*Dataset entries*
☆ ☆ ☆ ☆ ☆ ☆ ☆

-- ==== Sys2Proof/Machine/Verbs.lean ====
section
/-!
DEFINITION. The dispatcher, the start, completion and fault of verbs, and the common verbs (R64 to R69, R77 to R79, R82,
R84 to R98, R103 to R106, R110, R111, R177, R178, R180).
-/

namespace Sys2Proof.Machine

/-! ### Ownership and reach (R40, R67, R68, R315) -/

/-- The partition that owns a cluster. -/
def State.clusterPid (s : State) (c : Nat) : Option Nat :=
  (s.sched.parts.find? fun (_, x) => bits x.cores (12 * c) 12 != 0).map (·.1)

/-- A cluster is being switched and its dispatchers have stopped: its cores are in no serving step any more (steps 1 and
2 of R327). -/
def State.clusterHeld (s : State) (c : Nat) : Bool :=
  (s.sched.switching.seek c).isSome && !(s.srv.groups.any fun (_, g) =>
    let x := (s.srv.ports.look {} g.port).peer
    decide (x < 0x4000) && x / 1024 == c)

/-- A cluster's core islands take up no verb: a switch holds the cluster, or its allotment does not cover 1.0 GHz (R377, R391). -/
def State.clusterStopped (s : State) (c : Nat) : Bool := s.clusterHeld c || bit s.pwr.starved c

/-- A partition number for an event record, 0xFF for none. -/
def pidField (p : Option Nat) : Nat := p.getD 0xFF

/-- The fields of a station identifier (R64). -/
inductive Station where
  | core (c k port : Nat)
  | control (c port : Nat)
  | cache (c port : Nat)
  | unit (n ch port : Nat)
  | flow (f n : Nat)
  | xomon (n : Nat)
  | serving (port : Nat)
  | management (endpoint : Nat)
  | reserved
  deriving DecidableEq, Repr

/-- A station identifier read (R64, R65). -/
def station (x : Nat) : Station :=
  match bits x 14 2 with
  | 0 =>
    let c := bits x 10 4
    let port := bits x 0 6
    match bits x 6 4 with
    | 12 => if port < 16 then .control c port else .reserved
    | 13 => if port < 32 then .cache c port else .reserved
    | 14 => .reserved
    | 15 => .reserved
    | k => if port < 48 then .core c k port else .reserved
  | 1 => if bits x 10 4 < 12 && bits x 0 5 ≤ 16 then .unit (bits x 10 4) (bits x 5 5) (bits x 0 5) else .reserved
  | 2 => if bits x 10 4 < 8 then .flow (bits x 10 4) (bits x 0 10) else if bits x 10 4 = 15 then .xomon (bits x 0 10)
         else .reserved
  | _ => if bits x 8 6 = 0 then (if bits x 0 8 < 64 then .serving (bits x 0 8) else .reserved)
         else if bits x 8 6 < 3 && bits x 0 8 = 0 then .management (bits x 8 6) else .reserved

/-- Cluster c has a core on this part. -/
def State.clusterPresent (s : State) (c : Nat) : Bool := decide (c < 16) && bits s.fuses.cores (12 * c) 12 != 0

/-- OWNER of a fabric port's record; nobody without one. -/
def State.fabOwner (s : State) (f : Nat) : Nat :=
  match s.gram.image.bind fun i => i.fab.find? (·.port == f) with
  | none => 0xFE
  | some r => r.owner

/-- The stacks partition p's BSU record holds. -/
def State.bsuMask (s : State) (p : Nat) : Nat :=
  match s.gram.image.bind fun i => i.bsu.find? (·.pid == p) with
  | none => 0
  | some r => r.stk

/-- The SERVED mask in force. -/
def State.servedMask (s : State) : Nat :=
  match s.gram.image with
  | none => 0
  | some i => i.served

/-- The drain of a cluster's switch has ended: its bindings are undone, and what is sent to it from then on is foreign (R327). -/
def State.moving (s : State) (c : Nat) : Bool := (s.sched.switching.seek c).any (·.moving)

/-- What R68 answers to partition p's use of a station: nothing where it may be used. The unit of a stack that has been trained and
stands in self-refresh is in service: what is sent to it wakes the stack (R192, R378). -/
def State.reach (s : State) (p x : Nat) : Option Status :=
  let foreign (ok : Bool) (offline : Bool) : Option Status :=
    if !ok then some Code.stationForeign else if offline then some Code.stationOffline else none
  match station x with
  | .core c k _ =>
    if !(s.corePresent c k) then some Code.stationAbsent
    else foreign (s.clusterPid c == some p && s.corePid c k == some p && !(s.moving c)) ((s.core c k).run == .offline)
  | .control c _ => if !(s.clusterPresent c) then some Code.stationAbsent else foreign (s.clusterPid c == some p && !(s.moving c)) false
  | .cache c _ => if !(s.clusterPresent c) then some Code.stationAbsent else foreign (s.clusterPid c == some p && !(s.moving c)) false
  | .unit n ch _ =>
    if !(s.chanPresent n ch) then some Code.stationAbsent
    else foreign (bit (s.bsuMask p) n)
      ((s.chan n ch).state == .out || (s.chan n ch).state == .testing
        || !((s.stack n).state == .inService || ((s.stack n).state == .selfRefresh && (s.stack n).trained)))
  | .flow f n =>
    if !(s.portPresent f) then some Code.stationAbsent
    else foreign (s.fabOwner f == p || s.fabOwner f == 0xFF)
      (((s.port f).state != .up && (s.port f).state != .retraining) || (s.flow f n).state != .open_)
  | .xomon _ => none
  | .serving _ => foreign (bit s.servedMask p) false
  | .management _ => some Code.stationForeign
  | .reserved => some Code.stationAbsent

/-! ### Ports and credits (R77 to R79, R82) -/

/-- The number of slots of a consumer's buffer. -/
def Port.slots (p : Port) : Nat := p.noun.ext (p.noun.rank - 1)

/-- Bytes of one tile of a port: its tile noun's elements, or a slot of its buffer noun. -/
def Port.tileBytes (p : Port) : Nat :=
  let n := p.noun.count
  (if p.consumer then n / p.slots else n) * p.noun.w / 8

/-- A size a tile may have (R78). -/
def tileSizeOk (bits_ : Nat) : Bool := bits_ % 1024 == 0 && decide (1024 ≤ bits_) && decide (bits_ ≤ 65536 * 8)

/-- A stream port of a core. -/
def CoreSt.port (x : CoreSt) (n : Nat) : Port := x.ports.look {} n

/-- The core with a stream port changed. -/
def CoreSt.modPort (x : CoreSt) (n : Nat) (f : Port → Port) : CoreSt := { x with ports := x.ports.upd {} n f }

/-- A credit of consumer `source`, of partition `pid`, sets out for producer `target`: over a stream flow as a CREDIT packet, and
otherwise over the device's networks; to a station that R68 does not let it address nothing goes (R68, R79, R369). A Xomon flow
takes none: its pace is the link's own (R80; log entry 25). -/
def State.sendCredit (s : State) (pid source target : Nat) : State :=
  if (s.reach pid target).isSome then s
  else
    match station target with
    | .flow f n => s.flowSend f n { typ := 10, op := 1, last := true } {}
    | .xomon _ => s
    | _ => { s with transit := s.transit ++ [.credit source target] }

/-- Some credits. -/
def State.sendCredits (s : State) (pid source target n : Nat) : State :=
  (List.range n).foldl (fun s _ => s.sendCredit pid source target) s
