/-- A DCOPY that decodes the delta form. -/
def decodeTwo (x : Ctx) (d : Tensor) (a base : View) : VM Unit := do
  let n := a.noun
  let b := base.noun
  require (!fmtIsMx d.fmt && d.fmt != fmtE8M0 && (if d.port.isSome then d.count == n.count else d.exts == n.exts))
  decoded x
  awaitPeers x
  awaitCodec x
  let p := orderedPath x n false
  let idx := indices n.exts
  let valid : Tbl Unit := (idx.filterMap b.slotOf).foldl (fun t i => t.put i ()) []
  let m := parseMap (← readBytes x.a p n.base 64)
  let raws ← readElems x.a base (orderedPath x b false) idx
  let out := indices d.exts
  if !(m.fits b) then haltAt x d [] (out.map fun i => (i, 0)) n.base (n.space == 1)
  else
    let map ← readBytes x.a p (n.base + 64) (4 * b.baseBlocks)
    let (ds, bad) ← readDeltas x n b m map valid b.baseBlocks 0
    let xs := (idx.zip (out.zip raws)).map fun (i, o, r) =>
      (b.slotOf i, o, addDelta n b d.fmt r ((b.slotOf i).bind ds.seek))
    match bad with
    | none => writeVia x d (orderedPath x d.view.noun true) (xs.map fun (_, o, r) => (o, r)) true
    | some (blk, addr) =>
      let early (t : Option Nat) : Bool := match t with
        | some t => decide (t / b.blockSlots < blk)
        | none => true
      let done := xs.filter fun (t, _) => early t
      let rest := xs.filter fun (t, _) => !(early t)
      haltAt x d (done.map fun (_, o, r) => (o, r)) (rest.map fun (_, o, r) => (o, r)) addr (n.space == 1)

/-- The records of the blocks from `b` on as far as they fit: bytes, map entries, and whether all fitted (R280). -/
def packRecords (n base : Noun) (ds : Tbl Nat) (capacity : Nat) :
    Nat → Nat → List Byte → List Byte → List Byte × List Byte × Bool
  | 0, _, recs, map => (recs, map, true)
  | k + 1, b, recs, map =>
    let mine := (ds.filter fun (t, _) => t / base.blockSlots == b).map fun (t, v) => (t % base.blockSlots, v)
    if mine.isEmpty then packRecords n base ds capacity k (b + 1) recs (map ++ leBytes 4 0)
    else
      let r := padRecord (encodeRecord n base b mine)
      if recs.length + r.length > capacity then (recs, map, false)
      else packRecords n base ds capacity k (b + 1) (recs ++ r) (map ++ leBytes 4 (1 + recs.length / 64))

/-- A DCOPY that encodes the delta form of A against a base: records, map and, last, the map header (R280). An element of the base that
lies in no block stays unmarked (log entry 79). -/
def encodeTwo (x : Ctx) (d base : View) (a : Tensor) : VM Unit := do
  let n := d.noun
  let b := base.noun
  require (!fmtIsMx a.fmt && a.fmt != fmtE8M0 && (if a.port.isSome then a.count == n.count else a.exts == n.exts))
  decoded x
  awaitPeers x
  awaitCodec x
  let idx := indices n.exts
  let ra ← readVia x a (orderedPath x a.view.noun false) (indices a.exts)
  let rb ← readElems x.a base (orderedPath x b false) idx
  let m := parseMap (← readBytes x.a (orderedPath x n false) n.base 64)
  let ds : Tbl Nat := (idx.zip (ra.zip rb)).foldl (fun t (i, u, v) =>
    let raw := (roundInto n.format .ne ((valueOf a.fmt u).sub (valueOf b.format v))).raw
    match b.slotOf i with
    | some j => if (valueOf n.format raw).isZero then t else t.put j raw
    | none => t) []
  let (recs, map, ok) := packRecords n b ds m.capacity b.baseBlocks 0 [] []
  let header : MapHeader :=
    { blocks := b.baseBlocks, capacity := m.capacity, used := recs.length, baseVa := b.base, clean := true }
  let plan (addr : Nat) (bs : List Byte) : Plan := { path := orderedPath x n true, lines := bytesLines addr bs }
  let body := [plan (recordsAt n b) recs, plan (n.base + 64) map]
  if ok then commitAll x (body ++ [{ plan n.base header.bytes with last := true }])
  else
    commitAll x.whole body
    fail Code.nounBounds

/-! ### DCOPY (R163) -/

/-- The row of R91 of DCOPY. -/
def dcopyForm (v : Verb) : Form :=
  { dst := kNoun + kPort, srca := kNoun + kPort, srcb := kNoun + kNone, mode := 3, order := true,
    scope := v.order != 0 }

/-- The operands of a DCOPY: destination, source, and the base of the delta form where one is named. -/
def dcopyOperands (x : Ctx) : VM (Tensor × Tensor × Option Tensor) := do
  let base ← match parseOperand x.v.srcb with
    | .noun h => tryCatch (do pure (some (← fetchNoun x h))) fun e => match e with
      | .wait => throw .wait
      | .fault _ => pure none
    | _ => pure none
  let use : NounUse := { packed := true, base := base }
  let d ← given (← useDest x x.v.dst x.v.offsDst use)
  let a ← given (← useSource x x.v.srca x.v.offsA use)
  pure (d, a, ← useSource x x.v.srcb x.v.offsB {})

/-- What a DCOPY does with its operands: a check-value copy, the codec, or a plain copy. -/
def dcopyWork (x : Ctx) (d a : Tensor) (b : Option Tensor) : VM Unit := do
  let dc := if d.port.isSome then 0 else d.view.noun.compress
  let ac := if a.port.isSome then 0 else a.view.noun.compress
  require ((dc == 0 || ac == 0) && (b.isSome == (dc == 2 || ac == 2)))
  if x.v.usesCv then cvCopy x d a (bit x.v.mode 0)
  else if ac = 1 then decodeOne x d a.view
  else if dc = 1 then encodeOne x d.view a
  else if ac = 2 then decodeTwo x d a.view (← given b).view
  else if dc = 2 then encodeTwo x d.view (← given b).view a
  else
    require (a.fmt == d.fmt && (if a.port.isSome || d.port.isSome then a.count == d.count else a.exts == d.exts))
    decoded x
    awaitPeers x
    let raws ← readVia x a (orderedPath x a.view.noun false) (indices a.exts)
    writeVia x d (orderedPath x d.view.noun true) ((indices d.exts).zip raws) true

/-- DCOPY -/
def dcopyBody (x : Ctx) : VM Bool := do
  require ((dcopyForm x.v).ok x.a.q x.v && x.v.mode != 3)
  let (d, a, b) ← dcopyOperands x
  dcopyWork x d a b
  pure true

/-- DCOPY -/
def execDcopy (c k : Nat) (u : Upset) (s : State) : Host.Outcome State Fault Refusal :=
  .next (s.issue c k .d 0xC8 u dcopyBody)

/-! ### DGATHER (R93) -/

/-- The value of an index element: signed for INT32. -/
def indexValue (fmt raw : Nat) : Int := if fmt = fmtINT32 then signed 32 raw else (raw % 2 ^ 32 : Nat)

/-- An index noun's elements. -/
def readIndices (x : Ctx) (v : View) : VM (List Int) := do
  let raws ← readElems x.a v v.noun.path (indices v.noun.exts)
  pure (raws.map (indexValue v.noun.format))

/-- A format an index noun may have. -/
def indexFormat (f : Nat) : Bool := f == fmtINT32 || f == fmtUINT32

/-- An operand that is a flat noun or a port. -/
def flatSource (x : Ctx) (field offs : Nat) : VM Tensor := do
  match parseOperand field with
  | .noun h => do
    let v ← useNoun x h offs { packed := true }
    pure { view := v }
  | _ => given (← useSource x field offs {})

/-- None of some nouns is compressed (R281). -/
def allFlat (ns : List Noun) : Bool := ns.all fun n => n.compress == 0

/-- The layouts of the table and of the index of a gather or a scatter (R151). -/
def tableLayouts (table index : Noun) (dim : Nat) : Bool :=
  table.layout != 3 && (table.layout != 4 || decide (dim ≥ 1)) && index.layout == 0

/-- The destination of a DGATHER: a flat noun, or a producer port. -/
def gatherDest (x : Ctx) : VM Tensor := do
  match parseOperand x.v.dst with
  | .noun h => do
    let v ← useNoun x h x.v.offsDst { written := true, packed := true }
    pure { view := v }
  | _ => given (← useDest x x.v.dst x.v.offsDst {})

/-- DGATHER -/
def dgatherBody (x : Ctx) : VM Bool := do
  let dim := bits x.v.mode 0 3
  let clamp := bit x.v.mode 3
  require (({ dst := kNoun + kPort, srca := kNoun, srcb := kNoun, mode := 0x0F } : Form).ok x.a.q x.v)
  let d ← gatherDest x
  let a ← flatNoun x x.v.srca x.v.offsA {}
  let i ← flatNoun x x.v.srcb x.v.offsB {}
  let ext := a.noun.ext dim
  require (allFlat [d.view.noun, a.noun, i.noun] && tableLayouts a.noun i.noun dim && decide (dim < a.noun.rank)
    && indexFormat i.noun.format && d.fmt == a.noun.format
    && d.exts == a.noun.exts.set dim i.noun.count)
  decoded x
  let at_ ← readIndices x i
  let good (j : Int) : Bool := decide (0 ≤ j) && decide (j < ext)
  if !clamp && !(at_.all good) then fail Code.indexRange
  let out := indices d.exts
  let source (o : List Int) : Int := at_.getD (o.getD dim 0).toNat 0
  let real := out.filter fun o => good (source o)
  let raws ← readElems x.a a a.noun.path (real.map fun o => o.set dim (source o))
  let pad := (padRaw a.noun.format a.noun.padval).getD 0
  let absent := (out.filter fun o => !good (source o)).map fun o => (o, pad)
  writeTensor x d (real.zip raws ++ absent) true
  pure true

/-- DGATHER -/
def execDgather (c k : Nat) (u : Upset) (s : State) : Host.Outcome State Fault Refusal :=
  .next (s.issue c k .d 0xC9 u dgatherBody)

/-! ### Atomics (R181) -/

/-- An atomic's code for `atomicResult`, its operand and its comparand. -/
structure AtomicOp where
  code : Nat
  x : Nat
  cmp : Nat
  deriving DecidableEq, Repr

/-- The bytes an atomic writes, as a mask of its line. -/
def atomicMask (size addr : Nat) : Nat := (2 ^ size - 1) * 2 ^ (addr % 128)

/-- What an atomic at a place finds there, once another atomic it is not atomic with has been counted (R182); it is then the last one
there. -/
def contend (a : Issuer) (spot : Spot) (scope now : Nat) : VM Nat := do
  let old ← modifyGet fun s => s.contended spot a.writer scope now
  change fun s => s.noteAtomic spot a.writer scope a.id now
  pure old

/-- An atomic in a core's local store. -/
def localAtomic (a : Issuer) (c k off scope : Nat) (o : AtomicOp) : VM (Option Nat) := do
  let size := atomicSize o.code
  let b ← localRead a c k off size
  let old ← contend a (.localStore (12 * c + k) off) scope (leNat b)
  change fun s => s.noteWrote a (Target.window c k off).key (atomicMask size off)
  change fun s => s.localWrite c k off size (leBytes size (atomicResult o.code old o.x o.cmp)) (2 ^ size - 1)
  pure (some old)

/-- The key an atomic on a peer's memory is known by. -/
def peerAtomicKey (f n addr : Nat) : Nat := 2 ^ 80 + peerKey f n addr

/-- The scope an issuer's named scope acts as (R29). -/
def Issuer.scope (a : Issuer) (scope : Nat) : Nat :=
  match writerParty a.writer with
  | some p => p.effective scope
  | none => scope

☆ ☆ ☆ ☆ ☆ ☆ ☆

Taking the entries above, restate exactly those lines that fall between the line with "(steps 1 and" and the line with "(R377, R391). -/", keeping both of those lines too.

/-- A cluster is being switched and its dispatchers have stopped: its cores are in no serving step any more (steps 1 and
2 of R327). -/
def State.clusterHeld (s : State) (c : Nat) : Bool :=
  (s.sched.switching.seek c).isSome && !(s.srv.groups.any fun (_, g) =>
    let x := (s.srv.ports.look {} g.port).peer
    decide (x < 0x4000) && x / 1024 == c)

/-- A cluster's core islands take up no verb: a switch holds the cluster, or its allotment does not cover 1.0 GHz (R377, R391). -/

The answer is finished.